Thus everyone should beware lest he has in his heart a dream and fancy instead of faith, and thus deceives himself. This he will not learn anywhere as well as in doing the works of love. As Christ also gives the same sign and says: “By this shall all men know that ye are my disciples, if ye have love one to another.” John 13:35. Therefore St. James means to say:
Beware, if your life is not in the service of others, and you live for yourself, and care nothing for your neighbor, then your faith is certainly nothing; for it does not do what Christ has done for him. Yea, he does not believe that Christ has done good to him, or he would not omit to do good to his neighbor.
This St. Paul also requires, 1 Corinthians 13:2: “If I have all faith, so as to remove mountains, but have not love, I am nothing.” This explains the whole matter, not that faith is insufficient to make us pious, but that a Christian life must embrace and never separate these two, faith and love.
But the presumptuous undertake to separate them, they want only to believe and not to love, they despise their neighbor, and yet pretend to have Christ. This is false and must fail.
Thus we say, too, that faith is everything and it saves us, that a man needs no more for his salvation. Yet he is on this account not idle, but labors much, all however for the benefit of his neighbor, and not for himself; for he does not need it, he has enough in Christ. If, however, he does not do this, he is certainly not right. And this his work is his love. But the blind guides want to teach that works are necessary, that the worker needs them for his salvation.
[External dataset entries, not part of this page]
theorem execTimeRead_memOk (a0 : Master) (a1 : CycIx) (s : State) :
    ∃ t, execTimeRead a0 a1 s = .next t ∧ MemOk s t := by
  delta execTimeRead
  repeat' (first
    | refine ⟨_, rfl, ?_⟩
    | with_reducible exact MemOk.refl _
    | with_reducible assumption
    | ((with_reducible apply MemOk.ofSame ?_ (atCyc_same _ _) ?_); on_goal 1 => rfl)
    | with_reducible apply MemOk.step (readOut_memOk _ _ _ _) ?_
    | (extract_lets +onlyGivenNames x; (with_reducible apply MemOk.cut x ?_ ?_); (on_goal 1 => (unfold x; clear x)); (on_goal 2 => (intro hx; clear_value x)))
    | (extract_lets +onlyGivenNames x; clear_value x)
    | (extract_lets +onlyGivenNames x; unfold x; clear x)
    | split)

theorem execTimeSet_memOk (a0 : Master) (s : State) :
    ∃ t, execTimeSet a0 s = .next t ∧ MemOk s t := by
  delta execTimeSet
  repeat' (first
    | refine ⟨_, rfl, ?_⟩
    | with_reducible exact MemOk.refl _
    | with_reducible assumption
    | with_reducible apply MemOk.step (regPut_memOk _ _ _ _) ?_
    | (extract_lets +onlyGivenNames x; (with_reducible apply MemOk.cut x ?_ ?_); (on_goal 1 => (unfold x; clear x)); (on_goal 2 => (intro hx; clear_value x)))
    | (extract_lets +onlyGivenNames x; clear_value x)
    | (extract_lets +onlyGivenNames x; unfold x; clear x)
    | split)

theorem execTimeSlew_memOk (a0 : Master) (s : State) :
    ∃ t, execTimeSlew a0 s = .next t ∧ MemOk s t := by
  delta execTimeSlew
  repeat' (first
    | refine ⟨_, rfl, ?_⟩
    | with_reducible exact MemOk.refl _
    | with_reducible assumption
    | with_reducible apply MemOk.step (regPut_memOk _ _ _ _) ?_
    | (extract_lets +onlyGivenNames x; (with_reducible apply MemOk.cut x ?_ ?_); (on_goal 1 => (unfold x; clear x)); (on_goal 2 => (intro hx; clear_value x)))
    | (extract_lets +onlyGivenNames x; clear_value x)
    | (extract_lets +onlyGivenNames x; unfold x; clear x)
    | split)

theorem execTimeSlewStop_memOk (a0 : Master) (s : State) :
    ∃ t, execTimeSlewStop a0 s = .next t ∧ MemOk s t := by
  delta execTimeSlewStop
  repeat' (first
    | refine ⟨_, rfl, ?_⟩
    | with_reducible exact MemOk.refl _
    | with_reducible assumption
    | with_reducible apply MemOk.step (regPut_memOk _ _ _ _) ?_
    | (extract_lets +onlyGivenNames x; (with_reducible apply MemOk.cut x ?_ ?_); (on_goal 1 => (unfold x; clear x)); (on_goal 2 => (intro hx; clear_value x)))
    | (extract_lets +onlyGivenNames x; clear_value x)
    | (extract_lets +onlyGivenNames x; unfold x; clear x)
    | split)

theorem execTimeStep_memOk (a0 : Master) (s : State) :
    ∃ t, execTimeStep a0 s = .next t ∧ MemOk s t := by
  delta execTimeStep
  repeat' (first
    | refine ⟨_, rfl, ?_⟩
    | with_reducible exact MemOk.refl _
    | with_reducible assumption
    | with_reducible apply MemOk.step (regPut_memOk _ _ _ _) ?_
    | (extract_lets +onlyGivenNames x; (with_reducible apply MemOk.cut x ?_ ?_); (on_goal 1 => (unfold x; clear x)); (on_goal 2 => (intro hx; clear_value x)))
    | (extract_lets +onlyGivenNames x; clear_value x)
    | (extract_lets +onlyGivenNames x; unfold x; clear x)
    | split)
This is the chief perversion, the error of all errors, for by this they destroy both faith and love, the entire Christian nature and example. They take the work from the neighbor, and give it to the person himself doing it, as though he needed it. Here faith cannot live, for he knows that his work is not necessary and helpful for himself, but only for his neighbor. Thus they are opposed to each other; faith casts the works from itself on the neighbor through love; but the blind teachers tear them from the neighbor, and apply them to their own persons, and thus choke and dampen both love and faith, and cause man only to love himself and to seek only his own salvation and trust in his own works. From this evil must follow dull consciences and much self-chosen work, building churches, much praying, the saints’ fasting and the like, which are beneficial to no one, and all misery and misfortune must follow, as is at present evident in the cloisters, monasteries and high schools.]